Борису Никитичу иногда казалось, что Савва Китайгородский ближе ему, чем собственные сыновья, и, уж во всяком случае, он был для него кем-то гораздо более значительным, чем просто ученик или даже зять, муж любимой Нинки. При всей любви к Никите и Кириллу он всегда видел в них со своей колокольни некое несовершенство, невоплощение, неполную состоятельность, то, что называлось прежде «мальчики не удались». На эту тему тоже было немало шуток в семье, и он всегда комически отмахивался, изжить, однако, своего разочарования не мог: не пошли по градовскому пути, презрели медицину, отдалились... Даже и после трагедии, как он всегда называл аресты сыновей, эта мысль не оставляла его и даже иногда принимала не совсем нравственные очертания: вот, мол, уклонились от нашего, градовского, предназначения, вот и поплатились... Этой мысли, конечно, Борис Никитич никогда не давал ходу.

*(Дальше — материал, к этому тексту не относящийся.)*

-- ==== Sys2Proof/Machine/Hbm.lean ====
section
/-! DEFINITION. Sys2Proof/Machine/Hbm.lean: regions, the written map, page retirement, merge write-back, patrol scrub and
the ECC flip-mask (13_hbm_and_ecc R355-R373). -/

namespace Sys2Proof.Machine

/-- The least size of the device service region (13 R356). -/
def State.serviceMin (s : State) : Nat := 32 * s.reg Obj.FABRIC_RCACHE_ENTRIES + 67108864

/-- Another context's region meets these units. -/
def State.regionMeets (s : State) (c base size : Nat) : Bool :=
  (List.range 16).any (fun x => x != c &&
    (let b := s.regF Obj.HBM_REGION x 0
     let n := s.regF Obj.HBM_REGION x 1
     n != 0 && size != 0 && decide (base < b + n) && decide (b < base + size)))

/-- The first code that refuses a region (13 R356, 16 R459). -/
def State.regionRefusal (s : State) (c base size : Nat) : Nat :=
  if 22884 < base + size ∨ (c = 0 ∧ unitBytes * size < s.serviceMin) then Abort.REGION_RANGE
  else if s.regionMeets c base size then Abort.REGION_OVERLAP
  else if s.planState c ≠ planEmpty ∨ (tvals s.items).any (fun it => it.ctx == c) = true ∨ s.reg Obj.CONTEXT_KEY_STATE c = 3 then
    Abort.REGION_STATE
  else 0

/-- What the units of HBM that a predicate picks hold becomes arbitrary; their written-map bits stay (13 R365, R367). -/
def State.scramble (s : State) (p : Nat → Bool) : State :=
  let keep := fun (a : Nat) => !(p (a / unitBytes))
  (s.setHbm { s.hbm with mem := ⟨s.hbm.mem.cells.filter (fun c => keep c.1)⟩
                         poison := s.hbm.poison.filter (fun k => keep (k * 32))
                         flips := s.hbm.flips.filter (fun e => keep (e.1 * 32))
                         elsewhere := s.hbm.elsewhere.filter (fun k => keep (k * 32))
                         known := s.hbm.known.filter (fun k => keep (k * 32))
                         merge := s.hbm.merge.filter (fun e => keep (e.sector * 32)) })

/-- Units that a region gains hold arbitrary contents, and their written-map bits are clear (R356, R367). -/
def State.forgetUnits (s : State) (gained : Nat → Bool) : State :=
  let s := s.scramble gained
  (s.setHbm { s.hbm with written := s.hbm.written.filter (fun u => !(gained u)) })

/-- The units a region gains hold arbitrary contents; those it keeps keep their bytes and written-map bits (13 R356). -/
def State.moveRegion (s : State) (c base size : Nat) : State :=
  let b := s.regF Obj.HBM_REGION c 0
  let n := s.regF Obj.HBM_REGION c 1
  let s := s.forgetUnits (fun u => decide (base ≤ u) && decide (u < base + size) && !(decide (b ≤ u) && decide (u < b + n)))
  s.setFields Obj.HBM_REGION c [base, size]

/-- The write of HBM_REGION (13 R356); sub 00 is the BMC's, the others the HOST's (R374). (DEDUCED, notes/assumptions/108.) -/
def State.writeRegion (s : State) (who : Who) (c base size : Nat) : Nat × State :=
  let mayWrite := match who with
    | .bmc _ => c == 0
    | .host _ => c != 0
    | _ => false
  if mayWrite = false then (Abort.WRITE_NOT_PERMITTED, s)
  else
    let code := s.regionRefusal c base size
    if code = 0 then (0, s.moveRegion c base size) else (code, s)

/-- HBM_REGION_WRITE (13 R356). -/
def execHbmRegionWrite (who : Who) (ctx base size : Nat) (s : State) : Res :=
  .next (s.row who Obj.HBM_REGION ctx true (fun s => s.writeRegion who ctx (base % 65536) (size % 65536)))

/-- A unit is declared written (13 R367); a TENANT only within its own region. -/
def State.declareWritten (s : State) (who : Who) (unit : Nat) : Nat × State :=
  let allowed := match who with
    | .tenant n => (List.range 16).any (fun c => s.tenantOf n c &&
        decide (s.regF Obj.HBM_REGION c 0 ≤ unit) && decide (unit < s.regF Obj.HBM_REGION c 0 + s.regF Obj.HBM_REGION c 1))
    | _ => true
  if hbmUnits ≤ unit ∨ allowed = false then (Abort.VALUE_RANGE, s)
  else (0, (s.setHbm { s.hbm with written := nsInsert s.hbm.written unit }))

/-- HBM_UNIT_WRITTEN_WRITE (13 R367). -/
def execHbmUnitWrittenWrite (who : Who) (unit : Nat) (s : State) : Res :=
  .next (s.row who Obj.HBM_UNIT_WRITTEN 0 false (fun s => s.declareWritten who unit))

/-- An entry of the retired list: all ones is free (13 R369). -/
def retireFree : Nat := 2 ^ 64 - 1

/-- A write of one entry of HBM_RETIRED_PAGES (13 R369): in effect at once and durable in flash. -/
def State.retirePage (s : State) (entry page : Nat) (flashOk : Bool) : Nat × State :=
  let l := s.fields Obj.HBM_RETIRED_PAGES 0
  if 1024 ≤ entry then (Abort.LENGTH_MISMATCH, s)
  else if page ≠ retireFree ∧ (l.contains page = true ∨ page % 4096 ≠ 0) then (Abort.RETIRE_FORMAT, s)
  else if flashOk = false then (Abort.FLASH_FAILED, s.flashFailed Obj.HBM_RETIRED_PAGES)
  else
    let t := s.setRegF Obj.HBM_RETIRED_PAGES 0 entry page
    (0, t.flashPut Obj.HBM_RETIRED_PAGES 0 (t.fields Obj.HBM_RETIRED_PAGES 0))

/-- HBM_RETIRED_PAGES_WRITE (13 R369). -/
def execHbmRetiredPagesWrite (who : Who) (entry page : Nat) (flashOk : Bool) (s : State) : Res :=
  .next (s.row who Obj.HBM_RETIRED_PAGES 0 false (fun s => s.retirePage entry page flashOk))

/-- MERGE_IDLE_WRITEBACK (13 R362). -/
def execMergeIdleWriteback (sector : Nat) (s : State) : Res :=
  .next (match s.mergeEntry sector with
    | some e => (s.mergeBack e).2
    | none => s)

/-! ### Patrol scrub (13 R368) -/

/-- The physical address of sector `k` of a pseudo-channel: its granule in block k / 4 of 512 granules (13 R354). -/
def pcSector (pc k : Nat) : Nat :=
  let q := k / 4
  let l := Nat.xor pc (Nat.xor (field q 0 9) (Nat.xor (field q 9 9) (field q 18 5)))
  128 * (512 * q + l) + 32 * (k % 4)

/-- The first sector of the pseudo-channel, from `k` on, that lies in a unit of the written map and in no retired page. -/
def State.nextScrub (s : State) (pc : Nat) : Nat → Nat → Option Nat
  | 0, _ => none
  | fuel + 1, k =>
    match s.hbm.written.find? (fun u => decide (k < 1024 * (u + 1))) with
    | none => none
    | some u =>
      let k := max k (1024 * u)
      if s.pageRetired (pcSector pc k) then s.nextScrub pc fuel (k + 1) else some k

/-- A stack is out of service while it is recalibrated (20_maintenance_and_telemetry R555, R559). -/
def State.recalibrating (s : State) (stack : Nat) : Bool := s.maint.running.any (fun r => r.activity == 1 && r.resource == stack)

/-- The pseudo-channel has no sector left in this pass; when all 512 are done the pass is counted. -/
def State.scrubWrap (s : State) (pc : Nat) : State :=
  let d := nsInsert s.hbm.scrubDone pc
  let s := (s.setHbm { s.hbm with scrub := tset s.hbm.scrub pc 0 })
  if d.length = 512 then (s.setHbm { s.hbm with scrubDone := [] }).bump Obj.HBM_SCRUB_PASSES 0
  else (s.setHbm { s.hbm with scrubDone := d })

/-- A natural error strikes stored data: a sector, or a sector that nothing has written turns out to hold these bytes (13 R365). -/
def State.strike (s : State) : HbmFlaw → State
  | .symbols sector d k =>
    let (d0, k0) := tget (0, 0) s.hbm.flips sector
    (s.setHbm { s.hbm with flips := tset s.hbm.flips sector (Nat.xor d0 d % 2 ^ 256, Nat.xor k0 k % 2 ^ 32) })
  | .elsewhere sector => (s.setHbm { s.hbm with elsewhere := nsInsert s.hbm.elsewhere sector })
  | .contents sector bytes =>
    if s.hbm.known.contains sector ∨ hbmBytes ≤ 32 * sector then s
    else (s.setHbm { s.hbm with mem := s.hbm.mem.putN (32 * sector) ((bytes ++ List.replicate 32 0).take 32) })

/-- A natural error strikes a word of an SRAM: of facet memory one or two bits of the word (05 R139), of another class a flaw that its next
read meets (13 R360). -/
def State.strikeSram (s : State) (x : SramFlaw) : State :=
  if x.cls = 0 then
    if x.inst < 192 ∧ x.word < facetBytes / 8 then
      let w := facetBytes / 8 * x.inst + x.word
      let (d0, k0) := tget (0, 0) s.fm.flips w
      s.setFm { s.fm with flips := tset s.fm.flips w (Nat.xor d0 (if x.double then 3 else 1), k0) }
    else s
  else s.setFm { s.fm with flaws := s.fm.flaws ++ [x] }

/-- The errors that have struck since the last patrol read, and what the stacks report of their on-die ECC (13 R358). -/
def State.suffer (s : State) (x : Flaws) : State :=
  let s := x.hbm.foldl State.strike s
  let s := x.sram.foldl State.strikeSram s
  (x.onDie.filter (· < 8)).foldl (fun s k => s.bump Obj.HBM_ONDIE_CORRECTED_COUNT k) s

/-- One scrub access: a correctable sector is written back corrected, an uncorrectable one is poisoned (13 R368). -/
def State.scrubSector (s : State) (sector : Nat) : State :=
  match s.readSector sector 16 with
  | ((_, true), s) => s
  | ((_, false), s) => (s.setHbm { s.hbm with flips := terase s.hbm.flips sector })

/-- The base-rate scrub of one pseudo-channel, before which errors have struck the memories. It pauses on a stack under
recalibration. -/
def State.patrol (s : State) (pc : Nat) (flaws : Flaws) : State :=
  let s := s.suffer flaws
  if 512 ≤ pc ∨ s.recalibrating (pcStack pc) = true then s
  else
    match s.nextScrub pc 8192 (tget 0 s.hbm.scrub pc) with
    | none => s.scrubWrap pc
    | some k =>
      let sector := pcSector pc k / 32
      let s := s.scrubSector sector
      (s.setHbm { s.hbm with scrub := tset s.hbm.scrub pc (k + 1) })

/-- PATROL_SCRUB_READ (13 R368). -/
def execPatrolScrubRead (pseudoChannel : Nat) (flaws : Flaws) (s : State) : Res :=
  .next (s.patrol pseudoChannel flaws)

/-! ### The ECC flip-mask (13 R371, R372) -/

/-- ARM is refused INJECT_NOT_ALLOWED (13 R372). -/
def State.injectDenied (s : State) : Bool :=
  if s.reg Obj.ECC_FLIP_TARGET 1 = 0 then
    let a := s.reg Obj.ECC_FLIP_ADDRESS 3
    (List.range 16).any (fun c => c != 0 && s.reg Obj.ECC_INJECT_ALLOW c == 0 &&
      decide (unitBytes * s.regF Obj.HBM_REGION c 0 ≤ a) && decide (a < unitBytes * s.regF Obj.HBM_REGION c 0 + s.regionSize c))
  else (List.range 16).all (fun c => s.reg Obj.ECC_INJECT_ALLOW c == 0)

/-- ARM is refused INJECT_FORMAT (13 R372). -/
def State.injectMalformed (s : State) : Bool :=
  let a := s.reg Obj.ECC_FLIP_ADDRESS 3
  if s.reg Obj.ECC_FLIP_TARGET 1 = 0 then a % 32 != 0 || decide (hbmBytes < a + 32)
  else a % 8 != 0 || decide (facetBytes < a + 8) || decide (191 < s.reg Obj.ECC_FLIP_FACET 2)
    || s.flipData / 2 ^ 64 != 0 || s.reg Obj.ECC_FLIP_CHECK_MASK 5 / 256 != 0

/-- CONTROL ARM (13 R371). -/
def State.flipArm (s : State) : Nat × State :=
  if s.injectDenied then (Abort.INJECT_NOT_ALLOWED, s)
  else if s.injectMalformed then (Abort.INJECT_FORMAT, s)
  else (0, (s.setHbm { s.hbm with armed := true }).setReg Obj.ECC_FLIP_STATUS 7 1)

/-- CONTROL DISARM (13 R372). -/
def State.flipDisarm (s : State) : Nat × State :=
  (0, (s.setHbm { s.hbm with armed := false }).setReg Obj.ECC_FLIP_STATUS 7 0)

/-- FLIP_MASK_ARM (13 R371). -/
def execFlipMaskArm (who : Who) (s : State) : Res := .next (s.row who Obj.ECC_FLIP_CONTROL 6 false State.flipArm)

/-- FLIP_MASK_DISARM (13 R372). -/
def execFlipMaskDisarm (who : Who) (s : State) : Res := .next (s.row who Obj.ECC_FLIP_CONTROL 6 false State.flipDisarm)

/-- FM_CORRECTED_WRITEBACK (05_vector_engine_and_sequencer R139): in the bank's next free cycle a corrected word is written
back, so its stored error is gone. -/
def execFmCorrectedWriteback (word : Nat) (s : State) : Res :=
  .next (if s.fm.corrected.contains word then
      (s.setFm { s.fm with flips := terase s.fm.flips word, corrected := nsErase s.fm.corrected word })
    else s)

end Sys2Proof.Machine
end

Что касается Саввы, то в нем-то как раз он видел полное совершенство, воплощенность, самостоятельность. Потомственный, как и они, Градовы, интеллигент разночинного класса, к тому же врач, стало быть, зачинатель будущей и косвенный продолжатель династии. В принципе Борис Никитич не видел в истории цивилизации более естественного дела, чем врачебное.
Саввиного отца, Костю, он помнил со студенческих лет. Они не дружили, но симпатизировали друг другу. Градов со своей Мэри Гудиашвили были даже званы на свадьбу Кости Китайгородского и Олечки Плещеевой. Тот ранний брак тогда всех восхитил. Как милы были молодожены и как идеально подходили друг другу! Несколько лет спустя, то есть когда маленькому Савве было уже лет семь, значит, году примерно в десятом или одиннадцатом, пошли слухи, что Костя и Олечка разошлись и даже с какой-то свирепостью, полной непримиримостью, после чего Костя в скором времени исчез, уехал работать за границу, кажется, в Абиссинию. Савва, подрастая, не вспоминал отца: это была запретная тема в большой семье Плещеевых, а потом и в большой семье советского народа, поскольку пребывание родственников за границей стало криминалом. Он, кажется, и в анкетах не сообщал о загранице, а в графе «отец» писал «умер в 1911 году»: поди проверь после красной разрухи. Дореволюционное время загадочным образом так отдалилось, что казалось, столетие прошло с тех времен, когда подданный империи мог спокойно через Париж и Марсель уехать в Абиссинию. Никто, кажется, даже в близком окружении не помнил о Саввином отце, кроме Бориса Никитича и Мэри Вахтанговны. Кажется, и Савва сам не очень-то был осведомлен об Абиссинии. Упоминать отца в присутствии матери считалось совершенно неуместным: прелестные губки Олечки Плещеевой немедленно стягивались в подобие сушеного инжира. Велика, велика была та старая, тайная обида.